*Source data*:
[Start of Attachment]

-- ==== Sys2Proof/Tests/Slice0.lean ====
section
/-!
SUPPORT. Tests. The words are written out from `30_encoding.md` (opcode byte = condition field, opcode; regpair byte; immediate, low byte first); the expected results are those of the vectors and examples of spec/ named beside them. The theorems `witness_…` show, for each statement with hypotheses, states and operands that meet them.
-/
namespace Sys2Proof.Tests

open Sys2Proof.Machine

/-! ## Well-formedness: each check refuses an ill-formed term -/

theorem test_wf_refuses_vy_dpc : (Instr.add .al 2 (.reg 15)).wf = false := by decide

theorem test_wf_refuses_v8_dpc : (Instr.stb .al 2 (.reg 15)).wf = false ∧ (Instr.wrb .al 0 (.reg 15)).wf = false := by decide

theorem test_wf_refuses_simm4 :
    (Instr.inc .al 2 0).wf = false ∧ (Instr.inc .al 2 9).wf = false ∧ (Instr.inc .al 2 (-9)).wf = false := by decide

theorem test_wf_accepts :
    (Instr.add .al 15 (.reg 14)).wf = true ∧ (Instr.stb .al 2 (.imm 0x41)).wf = true ∧
    (Instr.inc .al 2 8).wf = true ∧ (Instr.inc .al 2 (-8)).wf = true := by decide

/-! ## Decoding: a word for every constructor -/

/-- What the bytes `bs` at an instruction boundary decode to. -/
def word (bs : List Byte) : Decoded := Sys2Proof.decode .little false bs

theorem test_decode_arithmetic :
    word [0xE0, 0x23] = .instr (.add .al 2 (.reg 3)) ∧ word [0xE1, 0x23] = .instr (.sub .al 2 (.reg 3)) ∧
    word [0xE2, 0x32] = .instr (.mlu .al 3 (.reg 2)) ∧ word [0xE3, 0x2F, 0x02, 0x00] = .instr (.mls .al 2 (.imm 2)) ∧
    word [0xE4, 0x2F, 0x10, 0x00] = .instr (.dvu .al 2 (.imm 16)) ∧ word [0xE5, 0x23] = .instr (.dvs .al 2 (.reg 3)) := by
  decide

theorem test_decode_logic :
    word [0xE6, 0x2F, 0xFF, 0xFF] = .instr (.xor .al 2 (.imm 0xFFFF)) ∧
    word [0xE7, 0x2F, 0xFF, 0x00] = .instr (.and .al 2 (.imm 0x00FF)) ∧
    word [0xE8, 0x2F, 0x00, 0x50] = .instr (.orr .al 2 (.imm 0x5000)) ∧
    word [0xE9, 0x23] = .instr (.shl .al 2 (.reg 3)) ∧ word [0xEA, 0x23] = .instr (.sru .al 2 (.reg 3)) ∧
    word [0xEB, 0x23] = .instr (.srs .al 2 (.reg 3)) ∧ word [0xEC, 0x2E] = .instr (.mov .al 2 (.reg 14)) ∧
    word [0x2D, 0x23] = .instr (.cmp .ne 2 (.reg 3)) := by
  decide

theorem test_decode_memory :
    word [0xF0, 0x2F, 0x00, 0x20] = .instr (.ldw .al 2 (.imm 0x2000)) ∧ word [0xF1, 0x76] = .instr (.stw .al 7 (.reg 6)) ∧
    word [0xF2, 0x4B] = .instr (.ldb .al 4 (.reg 11)) ∧ word [0xF3, 0x2F, 0x41] = .instr (.stb .al 2 (.imm 0x41)) := by
  decide

theorem test_decode_control :
    word [0xF4, 0xDC] = .instr (.bra .al 13 (.reg 12)) ∧ word [0x35, 0xF9, 0xFF] = .instr (.brr .ne 0xFFF9) ∧
    word [0x16, 0xF2] = .instr (.fca .eq 15 (.reg 2)) ∧ word [0xF7, 0x15, 0x00] = .instr (.fcr .al 0x0015) := by
  decide

theorem test_decode_port_stack :
    word [0xF8, 0x2F] = .instr (.rdb .al 2 15) ∧ word [0xF9, 0xF3] = .instr (.wrb .al 15 (.reg 3)) ∧
    word [0xFA, 0x0C, 0x00] = .instr (.psh .al 0x000C) ∧ word [0xFB, 0x60, 0x00] = .instr (.pop .al 0x0060) := by
  decide

theorem test_decode_misc :
    word [0xFC, 0x2F] = .instr (.inc .al 2 (-1)) ∧ word [0xBC, 0x30] = .instr (.inc .ge 3 1) ∧
    word [0xFC, 0x58] = .instr (.inc .al 5 (-8)) ∧ word [0xFD] = .instr (.bpt .al) ∧
    word [0x3E] = .instr (.hlt .ne) ∧ word [0xFF] = .instr (.nop .al) ∧
    word [0x0E] = .instr (.reserved0E .eq) ∧ word [0xEF] = .instr (.reserved0F .al) := by
  decide

theorem test_decode_prefix :
    word [0xC0] = .instr .xc ∧ word [0xC1] = .instr .tf ∧ word [0xD0] = .instr (.dr 0) ∧ word [0xDF] = .instr (.dr 15) := by
  decide

theorem test_decode_reserved_prefix :
    word [0xC2] = .instr .reservedPrefixC2 ∧ word [0xC3] = .instr .reservedPrefixC3 ∧
    word [0xC4] = .instr .reservedPrefixC4 ∧ word [0xC5] = .instr .reservedPrefixC5 ∧
    word [0xC6] = .instr .reservedPrefixC6 ∧ word [0xC7] = .instr .reservedPrefixC7 ∧
    word [0xC8] = .instr .reservedPrefixC8 ∧ word [0xC9] = .instr .reservedPrefixC9 ∧
    word [0xCA] = .instr .reservedPrefixCA ∧ word [0xCB] = .instr .reservedPrefixCB ∧
    word [0xCC] = .instr .reservedPrefixCC ∧ word [0xCD] = .instr .reservedPrefixCD ∧
    word [0xCE] = .instr .reservedPrefixCE ∧ word [0xCF] = .instr .reservedPrefixCF := by
  decide

/-- The conditions of `MOV.cc R4, 1` in set V-COND of `95_test_vectors.md`. -/
theorem test_decode_conditions :
    [0x0C, 0x2C, 0x4C, 0x6C, 0x8C, 0xAC, 0xEC].map (fun b => word [b, 0x4F, 1, 0]) =
      [Cond.eq, .ne, .gt, .le, .lt, .ge, .al].map (fun cc => .instr (.mov cc 4 (.imm 1))) ∧
    [0x0C, 0x2C, 0x4C, 0x6C, 0x8C, 0xAC, 0xCC, 0xEC].map (fun b => Sys2Proof.decode .little true [b, 0x4F, 1, 0]) =
      [Cond.ng, .ps, .bg, .se, .sm, .be, .od, .ev].map (fun cc => .instr (.mov cc 4 (.imm 1))) := by
  decide

/-- After `XC` the byte `C1` is an opcode byte (R93); an instruction cut short asks for more bytes. -/
theorem test_decode_after_xc_and_short :
    Sys2Proof.decode .little true [0xC1, 0x23] = .instr (.sub .od 2 (.reg 3)) ∧
    word [0xE0] = .more ∧ word [0xE0, 0x2F, 0x34] = .more ∧ word [0xFA, 0x0C] = .more := by
  decide

/-- The table's numbering: the second byte is bits 15..8, an immediate the table gives no bits is 0. -/
theorem test_table_word :
    decodeTableWord 16 0x23E0 = some (.add .al 2 (.reg 3)) ∧ decodeTableWord 16 0x2FE0 = some (.add .al 2 (.imm 0)) ∧
    decodeTableWord 8 0xFE = some (.hlt .al) := by
  decide

/-! ## One step -/

/-- Pages 0x10, 0x20, 0x21 are mapped to themselves and allowed; page 0x50 is mapped but not allowed; pages 0x22 and 0x30 have only a handler, on page 0x40; all others have nothing. -/
def baseMem : Memory :=
  [(0x0110, 4), (0x0120, 4), (0x0121, 4), (0x0140, 4),
   (0x1000, 0xE0), (0x1001, 0x23), (0x2000, 0x80), (0x2001, 0x90), (0x21FF, 0xE0), (0x4000, 0xFF),
   (0xFC40, 0x10), (0xFC41, 0x10), (0xFC42, 0x10), (0xFC80, 0x20), (0xFC81, 0x20), (0xFC82, 0x20),
   (0xFC84, 0x21), (0xFC85, 0x21), (0xFC86, 0x21), (0xFC8B, 0x40), (0xFCC3, 0x40),
   (0xFD40, 0x50), (0xFD41, 0x50), (0xFD42, 0x50)]

/-- Flags in the order `Z S P C V`. -/
def zspcv (b : BitVec 5) : Flags where
  zf := b.getLsbD 4
  sf := b.getLsbD 3
  pf := b.getLsbD 2
  cf := b.getLsbD 1
  vf := b.getLsbD 0

/-- The start of execution at 0x1000 over `baseMem`, the flags `b` and the registers `regs` set. -/
def mach (b : BitVec 5) (regs : List (Reg × Word)) : State :=
  regs.foldl (fun s p => s.setReg p.1 p.2) ((State.start { Config.standard with initialMemory := baseMem }).setFlags (zspcv b))

/-- `mach` after the prefix bytes that leave `d`. -/
def prefixed (tf : Bool) (rd : Option Reg) (s : State) : State :=
  { s with decode := { xc := false, tf := tf, rd := rd, insnPc := some 0x1000 } }

/-- The next state of an outcome, if it has one. -/
def nextState (o : Host.Outcome State Fault Refusal) : Option State :=
  match o with
  | .next t => some t
  | _ => none

/-- The registers `rs` and the flags after an instruction. -/
def after (i : Instr) (s : State) (rs : List Reg) : Option (List Word × Flags) :=
  (nextState (exec i s)).map (fun t => (rs.map t.reg, t.flags))

/-- The bytes at the physical addresses `as` after an instruction. -/
def memAfter (i : Instr) (s : State) (as : List Nat) : Option (List Byte) :=
  (nextState (exec i s)).map (fun t => as.map t.mem.read)

/-- The run state after an instruction. -/
def runAfter (i : Instr) (s : State) : Option RunState :=
  (nextState (exec i s)).map State.run

/-- V-ADD: 0x7FFF + 1 and 0x8000 + 0x8000. -/
theorem test_add :
    after (.add .al 2 (.reg 3)) (mach 0 [(2, 0x7FFF), (3, 1)]) [2] = some ([0x8000], zspcv 0b01101) ∧
    after (.add .al 2 (.reg 3)) (mach 0 [(2, 0x8000), (3, 0x8000)]) [2] = some ([0], zspcv 0b10011) := by
  decide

[End of Attachment]

*Task brief*:
Nothing but a number, please: how many lines of the listing hold the word "regs"?

*Exercise output*:
3